Before starting the implementation of the final reconfigurable system some technical considerations are needed to be dealt with. As can be seen in Xilinx documents UG470 [39] and WP374 [23] several different methods exist for configuration and reconfiguration of Xilinx’s 7 series FPGAs. Further, if one consults the technical reference manual, UG585 [38], of the Zynq 7000 SoC, one can see a clear overview of the various techniques used to program the PL from the PS. Looking at chapter 6.4.5 in UG585 [38], it is clear that reconfiguration from the PS using the PCAP is not desirable in all cases as it would require the AXI interface to be turned off during reconfiguration and hence separate the two areas for some time. This would mean that no data would be able to be passed to any component stored in the FPGA from the PS. However, the

31 PCAP supports 400 MB/s throughput which means a low configuration/reconfiguration time. The entire (power-on) configuration flow for the ZynQ using the PCAP [38] can be seen in the first quote below and the entire reconfiguration flow for the ZynQ using the PCAP [38] can be seen in the second quote below.

1. Wait for PCFG INIT to be set High by the PL (STATUS-bit[4]) 2. Set internal loopback to 0 (MCTRL–bit[4]) 3. Set PCAP PR and PCAP MODE to 1 (CTRL-bit[27 and 26]) 4. Initiate a DevC DMA transfer: (a) Source address: Location of PL bitstream (b) Destination address: 0xFFFF FFFF (c) Source length: Total number of 32-bit words in the PL bitstream (d) Destination length: Total number of 32-bit words in the PL bitstream 5. Wait for PCFG DONE to be set High by the PL (INT STS-bit[2])

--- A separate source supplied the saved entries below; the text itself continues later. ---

/-- Network objects (R426, R427, R430, R434). -/
def netEff (d : Dev) (o : Obj) (i : Nat) : Dev :=
  if o = O.netEthEnable then (if d.on o i then d else d.setN O.netEthLink 0 i)
  else if o = O.netPrpMode then ptpStart (ifStart (ifStart (endIface (endIface d 0) 1) 0) 1)
  else if o = O.netIpMode ∨ o = O.netIpAddr ∨ o = O.netIpMask then ifStart (endIface d i) i
  else if [O.netPtpEnable, O.netPtpRole, O.netPtpTransport, O.netPtpDomain, O.netPtpPort].contains o then ptpStart d
  else if o = O.netCanEnable then canFollow d i
  else d

/-- Timing, routing and analog objects (R268, R277, R301, R326, R330, R345, R355). (DEDUCED, log 11) -/
def stationEff (old d : Dev) (o : Obj) (i g : Nat) : Dev :=
  let src := d.nat O.ctbSrc
  if o = O.ctbSrc then ctbRestart d
  else if o = O.ctbEvtEnable then (if d.on o i && !old.on o i then d.setN O.ctbEvtCount 0 i else d)
  else if (o = O.ctbTin ∧ (src = 1 ∨ src = 3)) ∨ (o = O.ctbMon ∧ src = 2) ∨ (o = O.ctbEncCpr ∧ src = 4) then ctbRestart d
  else if o = O.todSrcOrder then srcOrderEff d
  else if o = O.todUtcOffset then todChanged d 3 (old.int o) (d.int o)
  else if o = O.ermInSel then
    (if old.nat o 0 g = d.nat o 0 g then d else { d with erm := { d.erm with fresh := setBit d.erm.fresh g } })
  else if o = O.ermLutFf ∨ o = O.ermLutFilter ∨ o = O.ermLutClk then d.setLut i { d.lut i with clear := true }
  else if o = O.samECfg then
    let c := d.conv (i / 32)
    d.setConv (i / 32) (c.setEntry (i % 32) { c.entry (i % 32) with wroteAt := some (d.up / 20) })
  else if o = O.axdLevel ∨ o = O.axdMode then
    (if d.nat O.axdMode i = 0 ∧ axdOn d then axdSet d i (d.nat O.axdLevel i) (d.up + 10) else d)
  else if o = O.rbEnable then (if d.on o then rbcStart d else rbState d false)
  else d

/-- What an accepted write does beside putting its value in force; `old` is the device before the write.
(DEDUCED, log 8) -/
def writeEffect (old : Dev) (l : Loc) (d : Dev) : Dev :=
  let o := l.o
  let i := l.i
  if o = O.laneEnable then laneEnableEff d i
  else if o = O.laneHoldTimeout then holdTimeoutEff d i
  else if 0x3000 ≤ o.idx ∧ o.idx < 0x3010 then chanEffect (holdRng old o i d) o i l.g
  else if alarmFields.contains o then clearAlarm d i
  else if o = O.resStreamEnable then streamEnableEff d i
  else if 0x1100 ≤ o.idx ∧ o.idx < 0x1110 then bindingEff old d o
  else if 0x1200 ≤ o.idx ∧ o.idx < 0x1300 then netEff d o i
  else if o = O.hlEnable then hlEnableEff d
  else if o = O.hlRole then formIfHead d
  else if o = O.clkRefSel then refSelEffect d
  else if o = O.clkGate then gateFollow d
  else if o = O.fcrSrcWindow ∨ o = O.fcrSrcThresh then
    { d with fcr := { d.fcr with rings := tabSet [] d.fcr.rings (i * 128 + l.g) [] } }
  else stationEff old d o i l.g
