/-- CAN_REASSEMBLY_TIMEOUT. -/
def canTimeout (d : Dev) (p c : Nat) : Dev := { d with jdp := { d.jdp with can := tabDel d.jdp.can (p * 8 + c) } }

end Sys2Proof.Machine
end

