-- ==== Sys2Proof/Machine/ExecEvent.lean ====
section
/-! DEFINITION. The meanings of the commands of trigger inputs, time-to-digital units and event routing. -/
namespace Sys2Proof.Machine

/-- TIN_EDGE (R308). A filtered edge occurs on a timing input and is stamped and delivered. -/
def execTinEdge (k : Fin 8) (uv : List Int) (tick : Fin 250) (back : Nat) (code : Nat) (s : State) : Result :=
  run s fun _ d => tinEdge d k.val uv tick.val back code
/-- TIN_OVERRATE (R311). Eight raw transitions within 40 ticks put the input into over-rate. -/
def execTinOverrate (k : Fin 8) (s : State) : Result := run s fun _ d => tinOverrate d k.val
/-- TIN_OVERRATE_END (R311). 500 ticks without the test holding end over-rate. -/
def execTinOverrateEnd (k : Fin 8) (s : State) : Result := run s fun _ d => tinOverrateEnd d k.val
/-- TIN_STUCK (R312). The input stays at its active level for tiu.in.stuck and is declared stuck. -/
def execTinStuck (k : Fin 8) (s : State) : Result := run s fun _ d => tinStuck d k.val
/-- TIN_LATCH_TIMEOUT (R313). The latch period ends and the latch clears. -/
def execTinLatchTimeout (k : Fin 8) (s : State) : Result := run s fun _ d => tinLatchTimeout d k.val
/-- TIN_LATCH_CLEAR (R313). tiu.in.cmd CLEAR clears the latch. -/
def execTinLatchClear (k : Fin 8) (s : State) : Result := runBoth s fun v d => ownerWrite v d [part1 O.tiuInCmd 1 k.val]
/-- TIN_CONFIG_WRITE (R310). A write of threshold, hysteresis or slope takes effect at the next sample. -/
def execTinConfigWrite (k : Fin 8) (field : TinField) (value : Nat) (s : State) : Result :=
  runBoth s fun v d => ownerWrite v d [part1 (tinObj field) value k.val]
/-- TDC_ARM (R319). tiu.m.cmd ARM starts calibration of a measurement unit. -/
def execTdcArm (k : Fin 8) (s : State) : Result := runBoth s fun v d => ownerWrite v d [part1 O.tiuMCmd 1 k.val]
/-- TDC_STOP (R319). tiu.m.cmd STOP ends the measurement STOPPED. -/
def execTdcStop (k : Fin 8) (s : State) : Result := runBoth s fun v d => ownerWrite v d [part1 O.tiuMCmd 2 k.val]
/-- TDC_CAL_DONE (R318). The 64-tick interpolator calibration completes, passing or failing. -/
def execTdcCalDone (k : Fin 8) (k1 : Nat) (k2 : Nat) (s : State) : Result := run s fun _ d => tdcCalDone d k.val k1 k2
/-- TDC_TIMEOUT (R319). The measurement timeout ends the measurement TIMEOUT. -/
def execTdcTimeout (k : Fin 8) (s : State) : Result := run s fun _ d => tdcTimeout d k.val
/-- TDC_WINDOW_END (R319). The frequency window ends. -/
def execTdcWindowEnd (k : Fin 8) (s : State) : Result := run s fun _ d => tdcWindowEnd d k.val
/-- EVIO_PIN_CHANGE (R331). An event pin's level changes and passes the synchroniser. -/
def execEvioPinChange (p : Fin 16) (level : Bool) (s : State) : Result := run s fun _ d => evioPin d p.val level
/-- ERM_CYCLE (R329). Each CLK_PER cycle the logic cells compute and the consumers see their selected signals. -/
def execErmCycle (c : Fin 50) (s : State) : Result := run s fun _ d => ermCycle d c.val
/-- SOFT_EVENT (R322). A write of erm.soft issues SOFT events. -/
def execSoftEvent (value : Nat) (s : State) : Result := runBoth s fun v d => ownerWrite v d [part1 O.ermSoft value]
/-- SELECTOR_WRITE (R326). A write of a consumer selector takes effect at the next cycle without creating an edge. -/
def execSelectorWrite (c : Fin 192) (value : Nat) (s : State) : Result :=
  runBoth s fun v d => ownerWrite v d [part1 O.ermInSel value 0 c.val]
/-- LUT_MODE_WRITE (R330). A write of a cell's ff, filter or clock resets the cell state. -/
def execLutModeWrite (k : Fin 32) (field : LutField) (value : Nat) (s : State) : Result :=
  runBoth s fun v d => ownerWrite v d [part1 (lutObj field) value k.val]
/-- EVIO_PULSE_END (R331). An output pulse width elapses. -/
def execEvioPulseEnd (p : Fin 16) (s : State) : Result := run s fun _ d => evioPulseEnd d p.val
/-- SYS_LINE_SAMPLE (R333). The ring samples the system line terms at each 40 ns instant. -/
def execSysLineSample (tick : Fin 250) (s : State) : Result := run s fun _ d => sysSample d tick.val
/-- SYS_LINE_RELEASE (R333). A line value is delivered at its release instant. -/
def execSysLineRelease (s : State) : Result := run s fun _ d => sysRelease d
/-- AP_START_EDGE (R328). An edge at AP_START starts an aperture sequence with its stamp. -/
def execApStartEdge (n : Fin 96) (s : State) : Result := run s fun _ d => apStartEdge d n.val (edgeStamp d n.val)
/-- TRACE_EDGE (R328). An edge at TRACE holds a trigger condition for the next trace frame. -/
def execTraceEdge (n : Fin 12) (s : State) : Result := run s fun _ d => traceEdge d n.val
/-- SEQ_LINE_EDGE (R328). An edge at a sequencer line starts sequencers or latches a guard event. -/
def execSeqLineEdge (k : Fin 16) (s : State) : Result := run s fun _ d => seqLineEdge d k.val (edgeStamp d (108 + k.val))
/-- TIU_GATE_EDGE (R328). An edge at TIU_GATE arms a measurement unit. -/
def execTiuGateEdge (k : Fin 8) (tick : Fin 250) (s : State) : Result := run s fun _ d => tiuGateEdge d k.val tick.val
/-- SCAN_LINE_EDGE (R328). An edge at SCAN_L starts the scans mapped to that line. -/
def execScanLineEdge (k : Fin 16) (s : State) : Result := run s fun _ d => scanLineEdge d k.val (edgeStamp d (132 + k.val))
/-- SAM_URGENT_EDGE (R344). An edge at SAM_URG makes an urgent conversion pending. -/
def execSamUrgentEdge (k : Fin 2) (c : Fin 50) (s : State) : Result := run s fun _ d => samUrgentEdge d k.val c.val
/-- AXD_TRIG_EDGE (R355). An edge at AXD_TRIG starts or steps an output queue. -/
def execAxdTrigEdge (k : Fin 4) (c : Fin 50) (s : State) : Result := run s fun _ d => axdTrig d k.val c.val
/-- JRN_MARK_EDGE (R328). An edge at JRN_MARK hands the journal a mark record. -/
def execJrnMarkEdge (s : State) : Result := run s fun _ d => markEdge d (edgeStamp d 186)

end Sys2Proof.Machine
end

1. Disable the AXI interface to the PL. 2. Disable the PL level shifters by writing 0xA to the SLCR LVL SHFTR EN register. 3. Set PCAP MODE and PCAP PR High. 4. Clear the previous conﬁguration from the PL (optional): (a) Set PCFG PROG B High. (b) Set PCFG PROG B Low. (c) Check for PCFG INIT = 0 (STATUS-bit[4]). (d) Set PCFG PROG B High. 5. Check for PCFG INIT = 1 (STATUS-bit[4]). 6. Set INT PCAP LPBK Low (MCTRL-bit[4]). 7. Initiate a DevC DMA transfer: (a) Source Address: Location of new PL bitstream. (b) Destination Address: 0xFFFF FFFF. (c) Source Length: Total number of 32-bit words in the new PL bitstream. (d) Destination Length: Total number of 32-bit words in the new PL bitstream. 8. Clear PCFG DONE INT by writing a 1 to the INT STS[2]. 9. Wait for PCFG DONE INT to be set High. 10. Enable the PL level shifters by writing 0xF to the SLCR LVL SHFTR EN register. 11. Enable the AXI interface to the PL.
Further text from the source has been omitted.